Of course, I am filled with fear and anger at the political situation in the US, but we can’t forget about research and how it interplays with the innovation economy of the United States and other countries.
The short answer is that it takes longer than anyone thinks to get to deployment, and so sustained steady funding is necessary.
Here is a little example with a contribution (my first and last for this field) that I made 40 years ago, to a field that is now at the center of drones, agricultural robots, mobile robots, and geometric data modeling. But it took thirty years to start to get to be practical, and only now it is driving new applications every day.
March 1985 in St Louis, the IEEE ICRA (International Conference on Robotics and Automation). I published an invited, unrefereed, paper “Visual Map Making for a Mobile Robot”. At the same conference my friends in Toulouse, Raja Chatila and Jean-Paul Laumond had a paper “Position referencing and consistent world modeling for mobile robots”. We were both surprised by the others’ paper as we had invented the same thing, loop closing, which is the basis for SLAM (Simultaneous Localization and Mapping). I used vision (with no actual experiments), they used sonar, with experiments. They had a really quite bad way of making geometric inferences from the closing of a loop (the robot wanders around recording its position relative to obstacles as its position estimate drifts, and then it recognizes it is at a place it was in before and significantly corrects its estimate of where it must have been for all its intermediate observations). I had a much much much worse geometric inference mechanism. This inspired Randall Smith and Peter Cheeseman to chastise us (as is the way it works in science) for our stupidity and in 1986 publish a paper “On the Representation and Estimation of Spatial Uncertainty“, which made the idea practical-ish.

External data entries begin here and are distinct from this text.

theorem completeOwnClaim_grows (tag : Nat) (op : LatchOp) (i : SlotNo) (a d : Nat) (s : State) :
    Grows s (s.completeOwnClaim tag op i a d) := by
  unfold State.completeOwnClaim
  dsimp only
  split
  · exact takeClaim_grows _ _
  · exact Grows.ite (ownAdmitted_grows _ _ _) ((ownRefused_grows _ _))

theorem expireClaims_grows (s : State) : Grows s s.expireClaims := by
  unfold State.expireClaims
  refine Grows.trans (Grows.trans ?_ ((reportReserve_grows _))) ((handClaims_grows _))
  exact Grows.of_queue rfl

theorem timeOutRelease_grows (i : SlotNo) (s : State) : Grows s (s.timeOutRelease i) := by
  unfold State.timeOutRelease
  exact ((((setLatch_grows _ _ _)).trans ((setRequests_grows _ _))).trans
    ((notice_grows _ _ _ _))).trans
      (((disownClaim_grows _ _)).trans ((handClaims_grows _)))

theorem moveLane_grows (l : LaneNo) (x : LaneState) (s : State) : Grows s (s.moveLane l x) :=
  Grows.of_keeps (moveLane_keeps _ _ _) (by decide)

theorem laneDetached_grows (i : SlotNo) (s : State) : Grows s (s.laneDetached i) := by
  unfold State.laneDetached
  refine Grows.trans ?_ ((chargeEvent_grows _ _ _))
  exact Grows.of_queue rfl

theorem laneAttached_grows (i : SlotNo) (s : State) : Grows s (s.laneAttached i) := chargeEvent_grows _ _ _

theorem detachLane_grows (l : LaneNo) (i : SlotNo) (s : State) :
    Grows s (s.detachLane l i) :=
  ((moveLane_grows _ _ _)).trans ((laneDetached_grows _ _))

theorem releaseLane_grows (i : SlotNo) (s : State) : Grows s (s.releaseLane i) := by
  unfold State.releaseLane
  split
  · exact detachLane_grows _ _ _
  · exact Grows.refl _

theorem forceRelease_grows (i : SlotNo) (s : State) : Grows s (s.forceRelease i) := by
  unfold State.forceRelease
  split
  · exact detachLane_grows _ _ _
  · exact Grows.refl _

theorem laneSide_grows (i : SlotNo) (x : LaneSide) (s : State) :
    Grows s (s.laneSide i x) := by
  cases x
  · exact releaseLane_grows _ _
  · exact forceRelease_grows _ _
  · exact Grows.refl _

theorem wakeOne_grows (s : State) : Grows s s.wakeOne :=
  Grows.of_keeps (wakeOne_keeps _) (by decide)

theorem wakeLanes_grows (s : State) : Grows s s.wakeLanes :=
  Grows.of_keeps (wakeLanes_keeps _) (by decide)

theorem startIdle_grows (s : State) : Grows s s.startIdle :=
  Grows.of_keeps (startIdle_keeps _) (by decide)

theorem reportRun_grows (i : SlotNo) (r : Run) (o : Answer) (n : Nat) (s : State) : Grows s (s.reportRun i r o n) := by
  unfold State.reportRun
  split
  · exact Grows.refl _
  · exact fun e m _ _ => lineHand_mem _ s.line e m

theorem endRun_grows (i : SlotNo) (o : Answer) (n : Nat) (s : State) : Grows s (s.endRun i o n) := by
  unfold State.endRun
  split
  · exact Grows.refl _
  · exact (reportRun_grows _ _ _ _ _).trans ((setPlan_grows _ _ _))

theorem setFloor_grows (i : SlotNo) (q : Nat) (s : State) : Grows s (s.setFloor i q) :=
  ((setPlan_grows _ _ _)).trans ((settled_grows _))

theorem setRun_grows (i : SlotNo) (r : Run) (s : State) : Grows s (s.setRun i r) :=
  Grows.of_keeps (setRun_keeps _ _ _) (by decide)

theorem leaveWaitList_grows (i : SlotNo) (s : State) : Grows s (s.leaveWaitList i) :=
  Grows.of_keeps (leaveWaitList_keeps _ _) (by decide)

For the next 20 years, hundreds (certainly, perhaps more) people worked on really making it practical. But still, early this century, my hopeful “visual” map making was not really practical, 1-D Lidar worked-ish. Now with cheap GPUs by the hundreds, on cheap silicon, driven by the need for deep learning inference, it is practical at large scale. It is what makes my current company remotely possible.
Deployment at scale takes so much longer than anyone ever imagines. If you see someone with a new technology that is a barely working lab demo with PhD students baby-sitting it behind the scenes, and the they say it is going to change the world in two years, just laugh.